Smart Drugs/Brain Pills/Turbo Neuro

adruu

This Is It
I'm guessing there isn't one person on here that wouldn't try these out...

http://www.latimes.com/features/health/la-he-smartdrugs20dec20,0,5957156.story?coll=la-home-health

Sharper minds
By Melissa Healy

It would be hard to imagine improving on the intelligence of computer engineer Bjoern Stenger, a doctoral candidate at Cambridge University. Yet for several hours, a pill seemed to make him even brainier.

Participating in a research project, Stenger downed a green gelatin cap containing a drug called modafinil. Within an hour, his attention sharpened. So did his memory. He aced a series of mental-agility tests. If his brainpower would normally rate a 10, the drug raised it to 15, he said.

"I was quite focused," said Stenger. "It was also kind of fun."

The age of smart drugs is dawning. Modafinil is just one in an array of brain-boosting medications — some already on pharmacy shelves and others in development — that promise an era of sharper thinking through chemistry.

These drugs may change the way we think. And by doing so, they may change who we are.

Long-haul truckers and Air Force pilots have long popped amphetamines to ward off drowsiness. Generations of college students have swallowed over-the-counter caffeine tablets to get through all-nighters. But such stimulants provide only a temporary edge, and their effect is broad and blunt — they boost the brain by juicing the entire nervous system.

The new mind-enhancing drugs, in contrast, hold the potential for more powerful, more targeted and more lasting improvements in mental acuity. Some of the most promising have reached the stage of testing in human subjects and could become available in the next decade, brain scientists say.

"It's not a question of 'if' anymore. It's just a matter of time," said geneticist Tim Tully, a researcher at Cold Spring Harbor Laboratory on Long Island, N.Y., and developer of a compound called HT-0712, which has shown promise as a memory enhancer. The drug soon will be tested in human subjects.

The new brain boosters stem in part from research to develop treatments for Alzheimer's disease, spinal cord injuries, schizophrenia and other conditions. But they also reflect rapid advances in understanding the processes of learning and memory in healthy people.
 

luka

Well-known member
yeah they sound well good! i'm going to get a job in a lab so i can liberate some supplies.
 

sufi

lala
i worry bout being too smart already
that's why i keep on with the ganj - keep meself dim like :D
 

sufi

lala
ganja scientist

ganja%20scientist.gif
 

Ness Rowlah

Norwegian Wood
big piece on Modafinil (wikipedia) and CX717 (mindpixel) in The New Scientist's new number.

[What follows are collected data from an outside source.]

-- ==== Sys2Proof/Tests/Slice0.lean ====
section
/-! SUPPORT. Tests: ill-formed terms that the checks refuse, words written out from the encodings of
spec/30_encoding.md, single steps whose results are the vectors of spec/95_test_vectors.md, and witnesses that the
hypotheses of every statement can be met. -/

namespace Sys2Proof.Tests

open Sys2Proof Sys2Proof.Machine

/-! ### Ill-formed terms -/

theorem test_illformed_slot :
    (Instr.rd 256).wellFormed = false ∧ (Instr.wr 256).wellFormed = false ∧
    (Instr.rdbit 256 0).wellFormed = false ∧ (Instr.wrbit 256 0 true).wellFormed = false ∧
    (Instr.poll 256 0 true).wellFormed = false := by decide

theorem test_illformed_bit :
    (Instr.rdbit 0 32).wellFormed = false ∧ (Instr.wrbit 0 32 true).wellFormed = false ∧
    (Instr.poll 0 32 true).wellFormed = false := by decide

theorem test_example_variants_wellformed :
    Variant.ex.wellFormed = true ∧ Variant.ex2.wellFormed = true ∧ Variant.ex2b.wellFormed = true ∧
    Launch.ex.wellFormed = true := by decide

/-- K6: PLL_M = 0. -/
theorem test_illformed_dividers : { Variant.ex with pllM := 0 }.dividersOk = false := by decide

theorem test_illformed_target : { Variant.ex with fTarget := 72000001 }.targetOk = false := by decide

/-- K4: LATENCY = 0. -/
theorem test_illformed_flash : { Variant.ex with latency := 0 }.flashOk = false := by decide

theorem test_illformed_codes :
    { Variant.ex with prescFinal := { hpre := 10, ppre1 := 1, ppre2 := 0 } }.codesOk = false ∧
    { Variant.ex with prescFinal := { hpre := 0, ppre1 := 5, ppre2 := 0 } }.codesOk = false ∧
    { Variant.ex2 with prescInter := some { hpre := 0, ppre1 := 0, ppre2 := 5 } }.codesOk = false := by decide

theorem test_illformed_order : { Variant.ex with finalAfterSwitch := true }.orderOk = false := by decide

/-- K5: PRESC_FINAL = (0, 0, 0) puts PCLK1 at 72 MHz. -/
theorem test_illformed_buses : { Variant.ex with prescFinal := Prescaler.one }.busesOk = false := by decide

theorem test_illformed_frequency :
    { Variant.ex with fIrc := 0 }.wellFormed = false ∧ { Variant.ex with fXosc := 0 }.wellFormed = false ∧
    { Variant.ex with fTarget := 0 }.wellFormed = false := by decide

theorem test_illformed_launch :
    { Launch.ex with nrx := 1 }.wellFormed = false ∧ { Launch.ex with ntx := 1 }.wellFormed = false ∧
    { Launch.ex with ringBaseRx := 2 ^ 32 - 8 }.wellFormed = false ∧
    { Launch.ex with ringBaseTx := 2 ^ 32 - 8 }.wellFormed = false ∧
    { Launch.ex with regBase := 0x40000002 }.wellFormed = false ∧
    { Launch.ex with ringBaseRx := 0x20000002 }.wellFormed = false ∧
    { Launch.ex with ringBaseTx := 0x20001001 }.wellFormed = false ∧
    { Launch.ex with regBase := 2 ^ 32 - 4 }.wellFormed = false ∧
    { Launch.ex with ringBaseTx := Launch.ex.ringBaseRx + 12 }.wellFormed = false ∧
    { Launch.ex with ringBaseRx := Launch.ex.regBase + 1020 }.wellFormed = false ∧
    { Launch.ex with ringBaseTx := Launch.ex.regBase + 1020 }.wellFormed = false := by decide

/-! ### Words written out from the encodings: w[31:24] ++ w[23:16] ++ w[15:8] ++ w[7:0] -/

theorem test_decode_register_commands :
    decode (0b00000001#8 ++ 0b00000100#8 ++ 0#8 ++ 0#8) = .ok (.rd 0x04) ∧
    decode (0b00000010#8 ++ 0b00010011#8 ++ 0#8 ++ 0#8) = .ok (.wr 0x13) ∧
    decode (0b00000011#8 ++ 0b00000000#8 ++ 0b00011111#8 ++ 0#8) = .ok (.rdbit 0x00 31) ∧
    decode (0b00000100#8 ++ 0b00000101#8 ++ 0b00000010#8 ++ 0b00000001#8) = .ok (.wrbit 0x05 2 true) ∧
    decode (0b00000101#8 ++ 0b00010000#8 ++ 0b00000001#8 ++ 0b00000001#8) = .ok (.poll 0x10 1 true) := by
  refine ⟨rfl, rfl, rfl, rfl, rfl⟩

theorem test_decode_ring_commands :
    decode (0b00010000#8 ++ 0b00000001#8 ++ 0#8 ++ 0b01000001#8) = .ok (.tryput .tx 0x41#8) ∧
    decode (0b00010001#8 ++ 0b00000001#8 ++ 0#8 ++ 0#8) = .ok (.tryget .tx) ∧
    decode (0b00010010#8 ++ 0b00000000#8 ++ 0#8 ++ 0#8) = .ok (.isfull .rx) ∧
    decode (0b00010011#8 ++ 0b00000001#8 ++ 0#8 ++ 0#8) = .ok (.isempty .tx) ∧
    decode (0b00010100#8 ++ 0b00000000#8 ++ 0#8 ++ 0#8) = .ok (.count .rx) := by
  refine ⟨rfl, rfl, rfl, rfl, rfl⟩

theorem test_decode_serial_commands :
    decode (0b00100000#8 ++ 0#8 ++ 0#8 ++ 0#8) = .ok .uinit ∧
    decode (0b00100001#8 ++ 0#8 ++ 0#8 ++ 0#8) = .ok .chinit ∧
    decode (0b00100010#8 ++ 0#8 ++ 0#8 ++ 0b01000001#8) = .ok (.pputc 0x41#8) ∧
    decode (0b00100011#8 ++ 0#8 ++ 0#8 ++ 0#8) = .ok .pgetc ∧
    decode (0b00100100#8 ++ 0#8 ++ 0#8 ++ 0b01001000#8) = .ok (.putc 0x48#8) ∧
    decode (0b00100101#8 ++ 0#8 ++ 0#8 ++ 0#8) = .ok .getc := by
  refine ⟨rfl, rfl, rfl, rfl, rfl, rfl⟩

theorem test_decode_system_commands :
    decode (0b00110000#8 ++ 0#8 ++ 0#8 ++ 0#8) = .ok .bringup ∧
    decode (0b00110001#8 ++ 0#8 ++ 0#8 ++ 0b00000001#8) = .ok (.pdown .standby) ∧
    decode (0b00110001#8 ++ 0#8 ++ 0#8 ++ 0#8) = .ok (.pdown .stop) ∧
    decode (0b01000000#8 ++ 0#8 ++ 0#8 ++ 0#8) = .ok .irqoff ∧
    decode (0b01000001#8 ++ 0#8 ++ 0#8 ++ 0#8) = .ok .irqon ∧
    decode (0b01000010#8 ++ 0#8 ++ 0#8 ++ 0#8) = .ok .rdtick := by
  refine ⟨rfl, rfl, rfl, rfl, rfl, rfl⟩

/-- The illegal words of section 3. -/
theorem test_decode_illegal_words :
    decode 0xFFFFFFFF#32 = .error .unlistedOpcode ∧ decode 0x06000000#32 = .error .unlistedOpcode ∧
    decode 0x01000001#32 = .error .nonzeroFixedBit ∧ decode 0x03001F01#32 = .error .nonzeroFixedBit ∧
    decode 0x0400E000#32 = .error .nonzeroFixedBit ∧ decode 0x04000002#32 = .error .nonzeroFixedBit ∧
    decode 0x10020000#32 = .error .nonzeroFixedBit ∧ decode 0x11000041#32 = .error .nonzeroFixedBit ∧
    decode 0x20000001#32 = .error .nonzeroFixedBit ∧ decode 0x22010041#32 = .error .nonzeroFixedBit ∧
    decode 0x31000002#32 = .error .nonzeroFixedBit := by
  refine ⟨rfl, rfl, rfl, rfl, rfl, rfl, rfl, rfl, rfl, rfl, rfl⟩

/-- R146: SETBIT and CLRBIT are WRBIT, WAITSET and WAITCLR are POLL, CRIT_BEGIN and CRIT_END are IRQOFF and IRQON. -/
theorem test_pseudo_instructions :
    encode (Instr.setbit 0x05 2) = 0x04050201#32 ∧ encode (Instr.clrbit 0x00 17) = 0x04001100#32 ∧
    encode (Instr.waitset 0x10 1) = 0x05100101#32 ∧ encode (Instr.waitclr 0x02 1) = 0x05020100#32 ∧
    encode Instr.critBegin = 0x40000000#32 ∧ encode Instr.critEnd = 0x41000000#32 ∧
    wrfieldValue 0x12345678 13 4 0xA0 = 0x12344A08 := by decide

/-! ### States and helpers -/

/-- Command `i` latched in `s` with ARG `a`, at micro-step `ms`, and HOST scheduled. -/
def latched (s : State) (i : Instr) (ms : MicroStep) (a : Word := 0) : State :=
  { s with busy := true, current := { Current.start (encode i) a with ms := ms }, schedule := [.host] }

/-- A part of the state a step gives. -/
def after {α : Type} (r : Result) (f : State → α) : Option α :=
  match r with
  | .next t => some (f t)
  | _ => none

/-- The end of K1 under variant EX. -/
def bup : State :=
  { State.reset with
    flashAcr := 2, clkCr := 0x00030303, clkPllcfg := 0x01010241, clkCfgr := 0x0000010A, tickReload := 0x00011940,
    tickCtrl := 3 }

/-- After UINIT with ARG 0x271. -/
def uart : State := { bup with penr := 1, uartBaud := 0x271, uartCtrl := 1 }

/-- After CHINIT with ARG 0x271. -/
def chan : State := { uart with uartCtrl := 3, chen := true }

/-- Ring RX with N = 4 holding `W`, `R` and three bytes. -/
def ring4 (w r : Word) (b0 b1 b2 : Byte) : State :=
  let l := { Launch.ex with nrx := 4 }
  let m := memWrite4 (memWrite4 [] l.ringBaseRx w) (l.ringBaseRx + 4) r
  let m := memSet (memSet (memSet m (l.ringBaseRx + 8) b0) (l.ringBaseRx + 9) b1) (l.ringBaseRx + 10) b2
  { State.reset with launch := l, mem := m }

/-- Channel state with ring TX (N = 8) at indices `w`, `r`, and one byte in slot 0. -/
def tx8 (s : State) (w r : Word) (b : Byte) : State :=
  let m := memWrite4 (memWrite4 s.mem s.launch.ringBaseTx w) (s.launch.ringBaseTx + 4) r
  { s with mem := memSet m (s.launch.ringBaseTx + 8) b }

theorem test_reset_memory_canonical : Memory.wf State.reset.mem = true := rfl

/-! ### Register access vectors (section 4) -/

/-- A1. -/
theorem test_rd_clk_cr : after (exec (.rd 0x02) (latched State.reset (.rd 0x02) .ms1)) (·.res) = some 3 := by decide

/-- A4. -/
theorem test_rd_uart_stat_clock_off :
    after (exec (.rd 0x10) (latched State.reset (.rd 0x10) .ms1)) (·.statusWord) = some 0x00000603 := by decide

/-- A6; A12 and A14: before the clock is switched, whatever the value. -/
theorem test_wr_at_reset :
    after (exec (.wr 0x00) (latched State.reset (.wr 0x00) .ms1 0xDEADBEEF)) (·.scratch) = some 0xDEADBEEF ∧
    after (exec (.wr 0x05) (latched State.reset (.wr 0x05) .ms1 1)) (·.statusWord) = some 0x00000503 ∧
    after (exec (.wr 0x05) (latched State.reset (.wr 0x05) .ms1 0x00010000)) (·.fault)
      = some (some .peripheralBeforeSwitched) := by decide

/-- A17 and A18. R49: a write of UART_STAT's own bits changes nothing; R35, R167: a 1 in a reserved bit faults
(A20's 0xFF has five, log entry 9). -/
theorem test_wr_uart :
    after (exec (.wr 0x11) (latched { bup with penr := 1 } (.wr 0x11) .ms1 0x41)) (fun t => (t.txData, t.txe))
      = some (0x41, false) ∧
    after (exec (.wr 0x11) (latched { bup with penr := 1, uartStat := 0 } (.wr 0x11) .ms1 0x42)) (·.fault)
      = some (some .txWhileBusy) ∧
    after (exec (.wr 0x10) (latched uart (.wr 0x10) .ms1 0x7)) (fun t => (t.uartStat, t.fault)) = some (2, none) ∧
    after (exec (.wr 0x10) (latched uart (.wr 0x10) .ms1 0xFF)) (fun t => (t.uartStat, t.fault))
      = some (2, some .reservedBitWrite) := by decide

/-- A8 and A9. -/
theorem test_rdbit :
    after (exec (.rdbit 0 4) (latched { State.reset with scratch := 0xDEADBEEE } (.rdbit 0 4) .ms1)) (·.res)
      = some 0 ∧
    after (exec (.rdbit 0 31) (latched { State.reset with scratch := 0xDEADBEEE } (.rdbit 0 31) .ms1)) (·.res)
      = some 1 := by decide

/-- A24: ms1 reads, ms2 finds the owner. -/
theorem test_wrbit_clk_cr :
    after (exec (.wrbit 2 8 true) (latched State.reset (.wrbit 2 8 true) .ms1)) (·.current.t) = some 3 ∧
    after (exec (.wrbit 2 8 true) (latched State.reset (.wrbit 2 8 true) .ms2)) (fun t => (t.fault, t.xoscOn))
      = some (some .ownershipViolation, false) := by decide

/-- X1, third row: the write of the changed copy. R163: WRBIT of a reserved bit faults with v = 1 and is accepted with
v = 0. -/
theorem test_wrbit_ms2 :
    after (exec (.wrbit 0 17 false)
        { latched State.reset (.wrbit 0 17 false) .ms2 with
          current := { Current.start 0x04001100 0 with ms := .ms2, t := 0xFFFFFFFF } }) (·.scratch)
      = some 0xFFFDFFFF ∧
    after (exec (.wrbit 0x10 3 true) (latched uart (.wrbit 0x10 3 true) .ms2)) (·.fault)
      = some (some .reservedBitWrite) ∧
    after (exec (.wrbit 0x10 3 false) (latched uart (.wrbit 0x10 3 false) .ms2)) (·.fault) = some none := by decide

/-- A21 and A22. -/
theorem test_poll :
    after (exec (.poll 2 1 true) (latched State.reset (.poll 2 1 true) .ms1)) (·.busy) = some false ∧
    after (exec (.poll 2 1 false) (latched State.reset (.poll 2 1 false) .ms1)) (·.busy) = some true := by decide

/-! ### Ring buffer vectors (section 6) -/

/-- Q7: full, and BUF[3] is not written. -/
theorem test_tryput_full :
    after (exec (.tryput .rx 0x44) (latched (ring4 3 0 0x11 0x22 0x33) (.tryput .rx 0x44) .ms2))
      (fun t => (t.res, t.busy, memGet t.mem (t.launch.ringBaseRx + 11))) = some (0, false, 0) := by decide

Modafinil sounds amazing - no link to the New Scientist article (not available online) - but
Mindhacks has some more on the drug with some links
If that sounds unlikely, think about what is already here. Modafinil has made it possible to have 48 hours of continuous wakefulness with few, if any, ill effects. New classes of sleeping pills are on the horizon that promise to deliver sleep that is deeper and more refreshing than the real thing.

What seems great about Modafinil is that it does not normally hinder sleep; you can still go to sleep when you want to (unlike caffeine).
 
Last edited:

adruu

This Is It
just read the preview at new scientitst...now where can i get my hands on some!?!

wasnt there an interview with colin powell where he said "a lot" of people in washington were using this super speed?
 

Ness Rowlah

Norwegian Wood
don't know about powell - but it seems like DARPA/US Army (and I guess the Russians have to be into this as well) is well clued up -

from the Daily Utah (via the BrainEthics blog)

"Neuroscience is the fastest growing area of science, and it is more sensitive than nuclear physics and microbiology," he said.

One of the leaders in neuroscience development is the corporation DARPA, which is currently in the process of developing a "head web," a helmet that conducts non-invasive brain monitoring that could be used to measure brain waves while soldiers are in combat.

Moreno said the government is also working on developing a "war fighter"-a human manipulated by drugs to be a more efficient soldier. The "war fighter" would require less sleep, less protein and could heal itself with the aid of drugs and technology. The war fighters would eventually be replaced by robots, which would be controlled by human soldiers in a bunker somewhere out of harm's way.